Still, few talk about capacity. There is, however, a lot of talk about liquidity. But the real liquidity issue lies in the asset classes that ETFs cover, and just how big and liquid they are to accommodate big and growing ETFs.
“The less liquid the asset class and the bigger the fund, the more you’re going to run into these issues,” said Jim Wiandt, founder of ETF.com, and now a consultant in the industry. “They’re becoming increasingly common in the ETF space, because some of these funds have just gotten so big, that even in asset classes where you really didn’t have capacity problems in the past, you’re starting to get a little bit of a tilting of the tables.”
But herein also lies opportunity. For issuers with smaller funds that watch their competitors grow so big they need to bend their index, this could open the door for new assets.

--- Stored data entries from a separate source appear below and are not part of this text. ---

@[simp] theorem Part.switchNotice_frame (p : Part) : (Part.switchNotice p).cfg = p.cfg ∧ (Part.switchNotice p).branch =
p.branch ∧ (Part.switchNotice p).trunkFramer = p.trunkFramer ∧ (Part.switchNotice p).labelFramer = p.labelFramer ∧
(Part.switchNotice p).guestFramer = p.guestFramer ∧ (Part.switchNotice p).links = p.links ∧ (Part.switchNotice p).fwd =
p.fwd ∧ (Part.switchNotice p).call = p.call ∧ (Part.switchNotice p).pres = p.pres ∧ (Part.switchNotice p).till = p.till
∧ (Part.switchNotice p).jrn = p.jrn ∧ (Part.switchNotice p).gst = p.gst ∧ (Part.switchNotice p).trk = p.trk ∧
(Part.switchNotice p).hdr = p.hdr ∧ (Part.switchNotice p).memCtr = p.memCtr ∧ (Part.switchNotice p).written = p.written
:= by
  unfold Part.switchNotice; and_intros <;> (repeat' split) <;> simp

@[simp] theorem Part.countPassDone_frame (p : Part) : (Part.countPassDone p).cfg = p.cfg ∧ (Part.countPassDone p).branch
= p.branch ∧ (Part.countPassDone p).trunkFramer = p.trunkFramer ∧ (Part.countPassDone p).labelFramer = p.labelFramer ∧
(Part.countPassDone p).guestFramer = p.guestFramer ∧ (Part.countPassDone p).links = p.links ∧ (Part.countPassDone p).fwd
= p.fwd ∧ (Part.countPassDone p).call = p.call ∧ (Part.countPassDone p).pres = p.pres ∧ (Part.countPassDone p).till =
p.till ∧ (Part.countPassDone p).jrn = p.jrn ∧ (Part.countPassDone p).gst = p.gst ∧ (Part.countPassDone p).trk = p.trk ∧
(Part.countPassDone p).hdr = p.hdr ∧ (Part.countPassDone p).memCtr = p.memCtr ∧ (Part.countPassDone p).written =
p.written := by
  unfold Part.countPassDone; and_intros <;> (repeat' split) <;> simp

@[simp] theorem Part.walkEntry_frame (i : Nat) (e : LabelEntry) (p : Part) : (Part.walkEntry i e p).cfg = p.cfg ∧
(Part.walkEntry i e p).branch = p.branch ∧ (Part.walkEntry i e p).trunkFramer = p.trunkFramer ∧ (Part.walkEntry i e
p).labelFramer = p.labelFramer ∧ (Part.walkEntry i e p).guestFramer = p.guestFramer ∧ (Part.walkEntry i e p).call =
p.call ∧ (Part.walkEntry i e p).pres = p.pres ∧ (Part.walkEntry i e p).till = p.till ∧ (Part.walkEntry i e p).jrn =
p.jrn ∧ (Part.walkEntry i e p).gst = p.gst ∧ (Part.walkEntry i e p).trk = p.trk ∧ (Part.walkEntry i e p).hdr = p.hdr ∧
(Part.walkEntry i e p).memCtr = p.memCtr ∧ (Part.walkEntry i e p).written = p.written := by
  unfold Part.walkEntry; dsimp only; and_intros <;> (repeat' split) <;> simp_all [Prod.ext_iff]
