@[simp] theorem Part.dropBudget_frame (i : Nat) (g : Guest) (b : Buf) (p : Part) : (Part.dropBudget i g b p).cfg = p.cfg
∧ (Part.dropBudget i g b p).branch = p.branch ∧ (Part.dropBudget i g b p).trunkFramer = p.trunkFramer ∧ (Part.dropBudget
i g b p).labelFramer = p.labelFramer ∧ (Part.dropBudget i g b p).guestFramer = p.guestFramer ∧ (Part.dropBudget i g b
p).call = p.call ∧ (Part.dropBudget i g b p).pres = p.pres ∧ (Part.dropBudget i g b p).price = p.price ∧
(Part.dropBudget i g b p).till = p.till ∧ (Part.dropBudget i g b p).jrn = p.jrn ∧ (Part.dropBudget i g b p).lab = p.lab
∧ (Part.dropBudget i g b p).trk = p.trk ∧ (Part.dropBudget i g b p).hdr = p.hdr ∧ (Part.dropBudget i g b p).memCtr =
p.memCtr ∧ (Part.dropBudget i g b p).written = p.written := by
  unfold Part.dropBudget; dsimp only; and_intros <;> (repeat' split) <;> simp_all [Prod.ext_iff]

@[simp] theorem Part.dropNoExit_frame (b : Buf) (p : Part) : (Part.dropNoExit b p).cfg = p.cfg ∧ (Part.dropNoExit b
p).branch = p.branch ∧ (Part.dropNoExit b p).trunkFramer = p.trunkFramer ∧ (Part.dropNoExit b p).labelFramer =
p.labelFramer ∧ (Part.dropNoExit b p).guestFramer = p.guestFramer ∧ (Part.dropNoExit b p).links = p.links ∧
(Part.dropNoExit b p).call = p.call ∧ (Part.dropNoExit b p).pres = p.pres ∧ (Part.dropNoExit b p).price = p.price ∧
(Part.dropNoExit b p).till = p.till ∧ (Part.dropNoExit b p).jrn = p.jrn ∧ (Part.dropNoExit b p).lab = p.lab ∧
(Part.dropNoExit b p).trk = p.trk ∧ (Part.dropNoExit b p).hdr = p.hdr ∧ (Part.dropNoExit b p).memCtr = p.memCtr ∧
(Part.dropNoExit b p).asks = p.asks ∧ (Part.dropNoExit b p).dram = p.dram ∧ (Part.dropNoExit b p).written = p.written := by
  unfold Part.dropNoExit; and_intros <;> (repeat' split) <;> simp

@[simp] theorem Part.forwardDiscard_frame (device : Nat) (i : Nat) (p : Part) : (Part.forwardDiscard device i p).cfg =
p.cfg ∧ (Part.forwardDiscard device i p).branch = p.branch ∧ (Part.forwardDiscard device i p).trunkFramer =
p.trunkFramer ∧ (Part.forwardDiscard device i p).labelFramer = p.labelFramer ∧ (Part.forwardDiscard device i
p).guestFramer = p.guestFramer ∧ (Part.forwardDiscard device i p).links = p.links ∧ (Part.forwardDiscard device i p).fwd
= p.fwd ∧ (Part.forwardDiscard device i p).call = p.call ∧ (Part.forwardDiscard device i p).pres = p.pres ∧
(Part.forwardDiscard device i p).price = p.price ∧ (Part.forwardDiscard device i p).till = p.till ∧ (Part.forwardDiscard
device i p).jrn = p.jrn ∧ (Part.forwardDiscard device i p).lab = p.lab ∧ (Part.forwardDiscard device i p).trk = p.trk ∧
(Part.forwardDiscard device i p).hdr = p.hdr ∧ (Part.forwardDiscard device i p).memCtr = p.memCtr ∧ (Part.forwardDiscard
device i p).written = p.written := by
  unfold Part.forwardDiscard; dsimp only; and_intros <;> (repeat' split) <;> simp_all [Prod.ext_iff]

@[simp] theorem Part.policeUp_frame (i : Nat) (g : Guest) (packet : Bytes) (b : Buf) (p : Part) : (Part.policeUp i g
packet b p).cfg = p.cfg ∧ (Part.policeUp i g packet b p).trunkFramer = p.trunkFramer ∧ (Part.policeUp i g packet b
p).labelFramer = p.labelFramer ∧ (Part.policeUp i g packet b p).guestFramer = p.guestFramer ∧ (Part.policeUp i g packet
b p).call = p.call ∧ (Part.policeUp i g packet b p).pres = p.pres ∧ (Part.policeUp i g packet b p).price = p.price ∧
(Part.policeUp i g packet b p).till = p.till ∧ (Part.policeUp i g packet b p).jrn = p.jrn ∧ (Part.policeUp i g packet b
p).lab = p.lab ∧ (Part.policeUp i g packet b p).trk = p.trk ∧ (Part.policeUp i g packet b p).hdr = p.hdr ∧
(Part.policeUp i g packet b p).memCtr = p.memCtr ∧ (Part.policeUp i g packet b p).written = p.written := by
  unfold Part.policeUp; refine ⟨?_,?_,?_,?_,?_,?_,?_,?_,?_,?_,?_,?_,?_,?_⟩ <;> ((try dsimp only); (repeat' split) <;> (try simp_all [Prod.ext_iff]) <;> (try (obtain ⟨_, rfl⟩ := ‹_ ∧ _ = (_ : Part)›)) <;> (try simp_all [Prod.ext_iff]) <;> (repeat' split) <;> (try (obtain ⟨_, rfl⟩ := ‹_ ∧ _ = (_ : Part)›)) <;> (try simp_all [Prod.ext_iff]) <;> (repeat' split) <;> (try simp_all))

@[simp] theorem Part.deliver_frame (packet : Bytes) (b : Buf) (p : Part) : (Part.deliver packet b p).cfg = p.cfg ∧
(Part.deliver packet b p).branch = p.branch ∧ (Part.deliver packet b p).trunkFramer = p.trunkFramer ∧ (Part.deliver
packet b p).labelFramer = p.labelFramer ∧ (Part.deliver packet b p).guestFramer = p.guestFramer ∧ (Part.deliver packet b
p).call = p.call ∧ (Part.deliver packet b p).pres = p.pres ∧ (Part.deliver packet b p).price = p.price ∧ (Part.deliver
packet b p).till = p.till ∧ (Part.deliver packet b p).jrn = p.jrn ∧ (Part.deliver packet b p).lab = p.lab ∧
(Part.deliver packet b p).trk = p.trk ∧ (Part.deliver packet b p).hdr = p.hdr ∧ (Part.deliver packet b p).memCtr =
p.memCtr ∧ (Part.deliver packet b p).written = p.written := by
  unfold Part.deliver; dsimp only; and_intros <;> (repeat' split) <;> simp_all [Prod.ext_iff]

@[simp] theorem Part.admitGuest_frame (device : Nat) (packet : Bytes) (b : Buf) (p : Part) : (Part.admitGuest device
packet b p).cfg = p.cfg ∧ (Part.admitGuest device packet b p).trunkFramer = p.trunkFramer ∧ (Part.admitGuest device
packet b p).labelFramer = p.labelFramer ∧ (Part.admitGuest device packet b p).guestFramer = p.guestFramer ∧
(Part.admitGuest device packet b p).call = p.call ∧ (Part.admitGuest device packet b p).pres = p.pres ∧ (Part.admitGuest
device packet b p).price = p.price ∧ (Part.admitGuest device packet b p).till = p.till ∧ (Part.admitGuest device packet
b p).jrn = p.jrn ∧ (Part.admitGuest device packet b p).lab = p.lab ∧ (Part.admitGuest device packet b p).trk = p.trk ∧
(Part.admitGuest device packet b p).hdr = p.hdr ∧ (Part.admitGuest device packet b p).memCtr = p.memCtr ∧
(Part.admitGuest device packet b p).written = p.written := by
  unfold Part.admitGuest; refine ⟨?_,?_,?_,?_,?_,?_,?_,?_,?_,?_,?_,?_,?_,?_⟩ <;> ((try dsimp only); (repeat' split) <;> (try simp_all [Prod.ext_iff]) <;> (try (obtain ⟨_, rfl⟩ := ‹_ ∧ _ = (_ : Part)›)) <;> (try simp_all [Prod.ext_iff]) <;> (repeat' split) <;> (try (obtain ⟨_, rfl⟩ := ‹_ ∧ _ = (_ : Part)›)) <;> (try simp_all [Prod.ext_iff]) <;> (repeat' split) <;> (try simp_all))
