-- ==== Sys2Proof/Laws/TrunkFrames.lean ====
section
/-! SUPPORT. What each operation of the trunk controller and the night leaves as it was: one lemma for each, a rewrite rule for every block of the part that
it does not touch. -/

set_option linter.all false

/- Every lemma here is a case split over a long record; the default limit is for short proofs. -/
set_option maxHeartbeats 4000000

open Sys2Proof Sys2Proof.Machine

namespace Sys2Proof.Machine

@[simp] theorem Part.takeHolder_frame (s : StationNo) (d : Nat) (p : Part) : (Part.takeHolder s d p).cfg = p.cfg ∧
(Part.takeHolder s d p).branch = p.branch ∧ (Part.takeHolder s d p).trunkFramer = p.trunkFramer ∧ (Part.takeHolder s d
p).labelFramer = p.labelFramer ∧ (Part.takeHolder s d p).guestFramer = p.guestFramer ∧ (Part.takeHolder s d p).links =
p.links ∧ (Part.takeHolder s d p).fwd = p.fwd ∧ (Part.takeHolder s d p).call = p.call ∧ (Part.takeHolder s d p).pres =
p.pres ∧ (Part.takeHolder s d p).price = p.price ∧ (Part.takeHolder s d p).till = p.till ∧ (Part.takeHolder s d p).jrn =
p.jrn ∧ (Part.takeHolder s d p).lab = p.lab ∧ (Part.takeHolder s d p).gst = p.gst ∧ (Part.takeHolder s d p).hdr = p.hdr
∧ (Part.takeHolder s d p).memCtr = p.memCtr ∧ (Part.takeHolder s d p).asks = p.asks ∧ (Part.takeHolder s d p).dram =
p.dram ∧ (Part.takeHolder s d p).written = p.written := by
  unfold Part.takeHolder; and_intros <;> (repeat' split) <;> simp

@[simp] theorem Part.message_frame (what : TrunkFrame) (p : Part) : (Part.message what p).cfg = p.cfg ∧ (Part.message
what p).branch = p.branch ∧ (Part.message what p).trunkFramer = p.trunkFramer ∧ (Part.message what p).labelFramer =
p.labelFramer ∧ (Part.message what p).guestFramer = p.guestFramer ∧ (Part.message what p).call = p.call ∧ (Part.message
what p).pres = p.pres ∧ (Part.message what p).price = p.price ∧ (Part.message what p).till = p.till ∧ (Part.message what
p).jrn = p.jrn ∧ (Part.message what p).lab = p.lab ∧ (Part.message what p).gst = p.gst ∧ (Part.message what p).hdr =
p.hdr ∧ (Part.message what p).memCtr = p.memCtr ∧ (Part.message what p).written = p.written := by
  unfold Part.message; refine ⟨?_,?_,?_,?_,?_,?_,?_,?_,?_,?_,?_,?_,?_,?_,?_⟩ <;> ((try dsimp only); (repeat' split) <;> (try simp_all [Prod.ext_iff]) <;> (try (obtain ⟨_, rfl⟩ := ‹_ ∧ _ = (_ : Part)›)) <;> (try simp_all [Prod.ext_iff]) <;> (repeat' split) <;> (try (obtain ⟨_, rfl⟩ := ‹_ ∧ _ = (_ : Part)›)) <;> (try simp_all [Prod.ext_iff]) <;> (repeat' split) <;> (try simp_all))

@[simp] theorem Part.dropExchange_frame (p : Part) : (Part.dropExchange p).cfg = p.cfg ∧ (Part.dropExchange p).branch =
p.branch ∧ (Part.dropExchange p).trunkFramer = p.trunkFramer ∧ (Part.dropExchange p).labelFramer = p.labelFramer ∧
(Part.dropExchange p).guestFramer = p.guestFramer ∧ (Part.dropExchange p).links = p.links ∧ (Part.dropExchange p).call =
p.call ∧ (Part.dropExchange p).pres = p.pres ∧ (Part.dropExchange p).price = p.price ∧ (Part.dropExchange p).till =
p.till ∧ (Part.dropExchange p).jrn = p.jrn ∧ (Part.dropExchange p).lab = p.lab ∧ (Part.dropExchange p).gst = p.gst ∧
(Part.dropExchange p).trk = p.trk ∧ (Part.dropExchange p).hdr = p.hdr ∧ (Part.dropExchange p).memCtr = p.memCtr ∧
(Part.dropExchange p).asks = p.asks ∧ (Part.dropExchange p).dram = p.dram ∧ (Part.dropExchange p).written = p.written := by
  unfold Part.dropExchange; and_intros <;> (repeat' split) <;> simp

@[simp] theorem Part.dropBlocks_frame (p : Part) : (Part.dropBlocks p).cfg = p.cfg ∧ (Part.dropBlocks p).branch =
p.branch ∧ (Part.dropBlocks p).trunkFramer = p.trunkFramer ∧ (Part.dropBlocks p).labelFramer = p.labelFramer ∧
(Part.dropBlocks p).guestFramer = p.guestFramer ∧ (Part.dropBlocks p).links = p.links ∧ (Part.dropBlocks p).call =
p.call ∧ (Part.dropBlocks p).pres = p.pres ∧ (Part.dropBlocks p).price = p.price ∧ (Part.dropBlocks p).till = p.till ∧
(Part.dropBlocks p).jrn = p.jrn ∧ (Part.dropBlocks p).lab = p.lab ∧ (Part.dropBlocks p).gst = p.gst ∧ (Part.dropBlocks
p).hdr = p.hdr ∧ (Part.dropBlocks p).memCtr = p.memCtr ∧ (Part.dropBlocks p).asks = p.asks ∧ (Part.dropBlocks p).dram =
p.dram ∧ (Part.dropBlocks p).written = p.written := by
  unfold Part.dropBlocks; and_intros <;> (repeat' split) <;> simp

@[simp] theorem Part.stopPull_frame (p : Part) : (Part.stopPull p).cfg = p.cfg ∧ (Part.stopPull p).branch = p.branch ∧
(Part.stopPull p).trunkFramer = p.trunkFramer ∧ (Part.stopPull p).labelFramer = p.labelFramer ∧ (Part.stopPull
p).guestFramer = p.guestFramer ∧ (Part.stopPull p).links = p.links ∧ (Part.stopPull p).fwd = p.fwd ∧ (Part.stopPull
p).pres = p.pres ∧ (Part.stopPull p).price = p.price ∧ (Part.stopPull p).till = p.till ∧ (Part.stopPull p).jrn = p.jrn ∧
(Part.stopPull p).lab = p.lab ∧ (Part.stopPull p).gst = p.gst ∧ (Part.stopPull p).hdr = p.hdr ∧ (Part.stopPull p).memCtr
= p.memCtr ∧ (Part.stopPull p).asks = p.asks ∧ (Part.stopPull p).dram = p.dram ∧ (Part.stopPull p).written = p.written
:= by
  unfold Part.stopPull; and_intros <;> (repeat' split) <;> simp

@[simp] theorem Part.endSession_frame (x : Ending) (p : Part) : (Part.endSession x p).cfg = p.cfg ∧ (Part.endSession x
p).branch = p.branch ∧ (Part.endSession x p).trunkFramer = p.trunkFramer ∧ (Part.endSession x p).labelFramer =
p.labelFramer ∧ (Part.endSession x p).guestFramer = p.guestFramer ∧ (Part.endSession x p).pres = p.pres ∧
(Part.endSession x p).price = p.price ∧ (Part.endSession x p).till = p.till ∧ (Part.endSession x p).jrn = p.jrn ∧
(Part.endSession x p).lab = p.lab ∧ (Part.endSession x p).gst = p.gst ∧ (Part.endSession x p).hdr = p.hdr ∧
(Part.endSession x p).memCtr = p.memCtr ∧ (Part.endSession x p).written = p.written := by
  unfold Part.endSession; refine ⟨?_,?_,?_,?_,?_,?_,?_,?_,?_,?_,?_,?_,?_,?_⟩ <;> ((try dsimp only); (repeat' split) <;> (try simp_all [Prod.ext_iff]) <;> (try (obtain ⟨_, rfl⟩ := ‹_ ∧ _ = (_ : Part)›)) <;> (try simp_all [Prod.ext_iff]) <;> (repeat' split) <;> (try (obtain ⟨_, rfl⟩ := ‹_ ∧ _ = (_ : Part)›)) <;> (try simp_all [Prod.ext_iff]) <;> (repeat' split) <;> (try simp_all))

@[simp] theorem Part.claimCheck_frame (p : Part) : (Part.claimCheck p).cfg = p.cfg ∧ (Part.claimCheck p).trunkFramer =
p.trunkFramer ∧ (Part.claimCheck p).labelFramer = p.labelFramer ∧ (Part.claimCheck p).guestFramer = p.guestFramer ∧
(Part.claimCheck p).links = p.links ∧ (Part.claimCheck p).call = p.call ∧ (Part.claimCheck p).pres = p.pres ∧
(Part.claimCheck p).price = p.price ∧ (Part.claimCheck p).till = p.till ∧ (Part.claimCheck p).jrn = p.jrn ∧
(Part.claimCheck p).lab = p.lab ∧ (Part.claimCheck p).gst = p.gst ∧ (Part.claimCheck p).hdr = p.hdr ∧ (Part.claimCheck
p).memCtr = p.memCtr ∧ (Part.claimCheck p).written = p.written := by
  unfold Part.claimCheck; refine ⟨?_,?_,?_,?_,?_,?_,?_,?_,?_,?_,?_,?_,?_,?_,?_⟩ <;> ((try dsimp only); (repeat' split) <;> (try simp_all [Prod.ext_iff]) <;> (try (obtain ⟨_, rfl⟩ := ‹_ ∧ _ = (_ : Part)›)) <;> (try simp_all [Prod.ext_iff]) <;> (repeat' split) <;> (try (obtain ⟨_, rfl⟩ := ‹_ ∧ _ = (_ : Part)›)) <;> (try simp_all [Prod.ext_iff]) <;> (repeat' split) <;> (try simp_all))

@[simp] theorem Part.emptyHolder_frame (p : Part) : (Part.emptyHolder p).cfg = p.cfg ∧ (Part.emptyHolder p).trunkFramer
= p.trunkFramer ∧ (Part.emptyHolder p).labelFramer = p.labelFramer ∧ (Part.emptyHolder p).guestFramer = p.guestFramer ∧
(Part.emptyHolder p).links = p.links ∧ (Part.emptyHolder p).call = p.call ∧ (Part.emptyHolder p).pres = p.pres ∧
(Part.emptyHolder p).price = p.price ∧ (Part.emptyHolder p).till = p.till ∧ (Part.emptyHolder p).jrn = p.jrn ∧
(Part.emptyHolder p).lab = p.lab ∧ (Part.emptyHolder p).gst = p.gst ∧ (Part.emptyHolder p).hdr = p.hdr ∧
(Part.emptyHolder p).memCtr = p.memCtr ∧ (Part.emptyHolder p).written = p.written := by
  unfold Part.emptyHolder; and_intros <;> (repeat' split) <;> simp

@[simp] theorem Part.stepDown_frame (p : Part) : (Part.stepDown p).cfg = p.cfg ∧ (Part.stepDown p).branch = p.branch ∧
(Part.stepDown p).trunkFramer = p.trunkFramer ∧ (Part.stepDown p).labelFramer = p.labelFramer ∧ (Part.stepDown
p).guestFramer = p.guestFramer ∧ (Part.stepDown p).pres = p.pres ∧ (Part.stepDown p).price = p.price ∧ (Part.stepDown
p).till = p.till ∧ (Part.stepDown p).jrn = p.jrn ∧ (Part.stepDown p).lab = p.lab ∧ (Part.stepDown p).gst = p.gst ∧
(Part.stepDown p).hdr = p.hdr ∧ (Part.stepDown p).memCtr = p.memCtr ∧ (Part.stepDown p).written = p.written := by
  unfold Part.stepDown; and_intros <;> (repeat' split) <;> simp
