@[simp] theorem Part.scanComplete_frame (p : Part) : (Part.scanComplete p).cfg = p.cfg ∧ (Part.scanComplete
p).trunkFramer = p.trunkFramer ∧ (Part.scanComplete p).labelFramer = p.labelFramer ∧ (Part.scanComplete p).guestFramer =
p.guestFramer ∧ (Part.scanComplete p).call = p.call ∧ (Part.scanComplete p).till = p.till ∧ (Part.scanComplete p).gst =
p.gst ∧ (Part.scanComplete p).hdr = p.hdr ∧ (Part.scanComplete p).memCtr = p.memCtr ∧ (Part.scanComplete p).written =
p.written := by
  unfold Part.scanComplete; dsimp only; and_intros <;> (repeat' split) <;> simp_all [Prod.ext_iff]

@[simp] theorem Part.enableTx_frame (p : Part) : (Part.enableTx p).cfg = p.cfg ∧ (Part.enableTx p).trunkFramer =
p.trunkFramer ∧ (Part.enableTx p).labelFramer = p.labelFramer ∧ (Part.enableTx p).guestFramer = p.guestFramer ∧
(Part.enableTx p).links = p.links ∧ (Part.enableTx p).fwd = p.fwd ∧ (Part.enableTx p).call = p.call ∧ (Part.enableTx
p).pres = p.pres ∧ (Part.enableTx p).price = p.price ∧ (Part.enableTx p).till = p.till ∧ (Part.enableTx p).jrn = p.jrn ∧
(Part.enableTx p).lab = p.lab ∧ (Part.enableTx p).gst = p.gst ∧ (Part.enableTx p).trk = p.trk ∧ (Part.enableTx p).hdr =
p.hdr ∧ (Part.enableTx p).memCtr = p.memCtr ∧ (Part.enableTx p).dram = p.dram ∧ (Part.enableTx p).written = p.written := by
  unfold Part.enableTx; and_intros <;> (repeat' split) <;> simp

@[simp] theorem Part.listenExpiry_frame (p : Part) : (Part.listenExpiry p).cfg = p.cfg ∧ (Part.listenExpiry
p).trunkFramer = p.trunkFramer ∧ (Part.listenExpiry p).labelFramer = p.labelFramer ∧ (Part.listenExpiry p).guestFramer =
p.guestFramer ∧ (Part.listenExpiry p).call = p.call ∧ (Part.listenExpiry p).till = p.till ∧ (Part.listenExpiry p).jrn =
p.jrn ∧ (Part.listenExpiry p).gst = p.gst ∧ (Part.listenExpiry p).hdr = p.hdr ∧ (Part.listenExpiry p).memCtr = p.memCtr
∧ (Part.listenExpiry p).written = p.written := by
  unfold Part.listenExpiry; and_intros <;> (repeat' split) <;> simp

end Sys2Proof.Machine
end

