@[simp] theorem Part.keepFrame_frame (l : Line) (b : Buf) (body : Bytes) (p : Part) : (Part.keepFrame l b body p).cfg =
p.cfg ∧ (Part.keepFrame l b body p).links = p.links ∧ (Part.keepFrame l b body p).call = p.call ∧ (Part.keepFrame l b
body p).pres = p.pres ∧ (Part.keepFrame l b body p).till = p.till ∧ (Part.keepFrame l b body p).jrn = p.jrn ∧
(Part.keepFrame l b body p).lab = p.lab ∧ (Part.keepFrame l b body p).gst = p.gst ∧ (Part.keepFrame l b body p).trk =
p.trk ∧ (Part.keepFrame l b body p).hdr = p.hdr ∧ (Part.keepFrame l b body p).memCtr = p.memCtr ∧ (Part.keepFrame l b
body p).dram = p.dram ∧ (Part.keepFrame l b body p).written = p.written := by
  unfold Part.keepFrame; refine ⟨?_,?_,?_,?_,?_,?_,?_,?_,?_,?_,?_,?_,?_⟩ <;> ((try dsimp only); (repeat' split) <;> (try simp_all [Prod.ext_iff]) <;> (try (obtain ⟨_, rfl⟩ := ‹_ ∧ _ = (_ : Part)›)) <;> (try simp_all [Prod.ext_iff]) <;> (repeat' split) <;> (try (obtain ⟨_, rfl⟩ := ‹_ ∧ _ = (_ : Part)›)) <;> (try simp_all [Prod.ext_iff]) <;> (repeat' split) <;> (try simp_all))

@[simp] theorem Part.endFrame_frame (l : Line) (r : RxFrame) (p : Part) : (Part.endFrame l r p).cfg = p.cfg ∧
(Part.endFrame l r p).till = p.till ∧ (Part.endFrame l r p).jrn = p.jrn ∧ (Part.endFrame l r p).lab = p.lab ∧
(Part.endFrame l r p).hdr = p.hdr ∧ (Part.endFrame l r p).memCtr = p.memCtr ∧ (Part.endFrame l r p).written = p.written
:= by
  unfold Part.endFrame; dsimp only; and_intros <;> (repeat' split) <;> simp_all [Prod.ext_iff]

@[simp] theorem Part.flagRead_frame (l : Line) (p : Part) : (Part.flagRead l p).cfg = p.cfg ∧ (Part.flagRead l
p).trunkFramer = p.trunkFramer ∧ (Part.flagRead l p).labelFramer = p.labelFramer ∧ (Part.flagRead l p).guestFramer =
p.guestFramer ∧ (Part.flagRead l p).links = p.links ∧ (Part.flagRead l p).fwd = p.fwd ∧ (Part.flagRead l p).call =
p.call ∧ (Part.flagRead l p).pres = p.pres ∧ (Part.flagRead l p).price = p.price ∧ (Part.flagRead l p).till = p.till ∧
(Part.flagRead l p).jrn = p.jrn ∧ (Part.flagRead l p).lab = p.lab ∧ (Part.flagRead l p).gst = p.gst ∧ (Part.flagRead l
p).trk = p.trk ∧ (Part.flagRead l p).hdr = p.hdr ∧ (Part.flagRead l p).memCtr = p.memCtr ∧ (Part.flagRead l p).asks =
p.asks ∧ (Part.flagRead l p).dram = p.dram ∧ (Part.flagRead l p).written = p.written := by
  unfold Part.flagRead; and_intros <;> (repeat' split) <;> simp

@[simp] theorem Part.clearRx_frame (l : Line) (p : Part) : (Part.clearRx l p).cfg = p.cfg ∧ (Part.clearRx l p).links =
p.links ∧ (Part.clearRx l p).fwd = p.fwd ∧ (Part.clearRx l p).call = p.call ∧ (Part.clearRx l p).pres = p.pres ∧
(Part.clearRx l p).price = p.price ∧ (Part.clearRx l p).till = p.till ∧ (Part.clearRx l p).jrn = p.jrn ∧ (Part.clearRx l
p).lab = p.lab ∧ (Part.clearRx l p).gst = p.gst ∧ (Part.clearRx l p).trk = p.trk ∧ (Part.clearRx l p).hdr = p.hdr ∧
(Part.clearRx l p).memCtr = p.memCtr ∧ (Part.clearRx l p).asks = p.asks ∧ (Part.clearRx l p).dram = p.dram ∧
(Part.clearRx l p).written = p.written := by
  unfold Part.clearRx; refine ⟨?_,?_,?_,?_,?_,?_,?_,?_,?_,?_,?_,?_,?_,?_,?_,?_⟩ <;> ((try dsimp only); (repeat' split) <;> (try simp_all [Prod.ext_iff]) <;> (try (obtain ⟨_, rfl⟩ := ‹_ ∧ _ = (_ : Part)›)) <;> (try simp_all [Prod.ext_iff]) <;> (repeat' split) <;> (try (obtain ⟨_, rfl⟩ := ‹_ ∧ _ = (_ : Part)›)) <;> (try simp_all [Prod.ext_iff]) <;> (repeat' split) <;> (try simp_all))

Returning to the junior gold miner space, there are other funds that continue to focus on smaller firms. As GDXJ lifts its market-cap average, a fund like the Sprott Junior Gold Miners ETF (SGDJ), with $55 million in AUM, could pitch itself as the true junior gold miner ETF, since it keeps its market-cap parameters between $250 million and $2 billion. The same could be said with the $44 million Global X Gold Explorers ETF (GOEX), which has a similar range as SGDJ, of $200 million – $2.4 billion.
So the buzzword to pay attention to going forward is “capacity.” Know when your fund is getting so big that it’s changing its index. That could mean a significant change in what you’re investing in, and maybe the signal that it’s time for you to get off the elevator.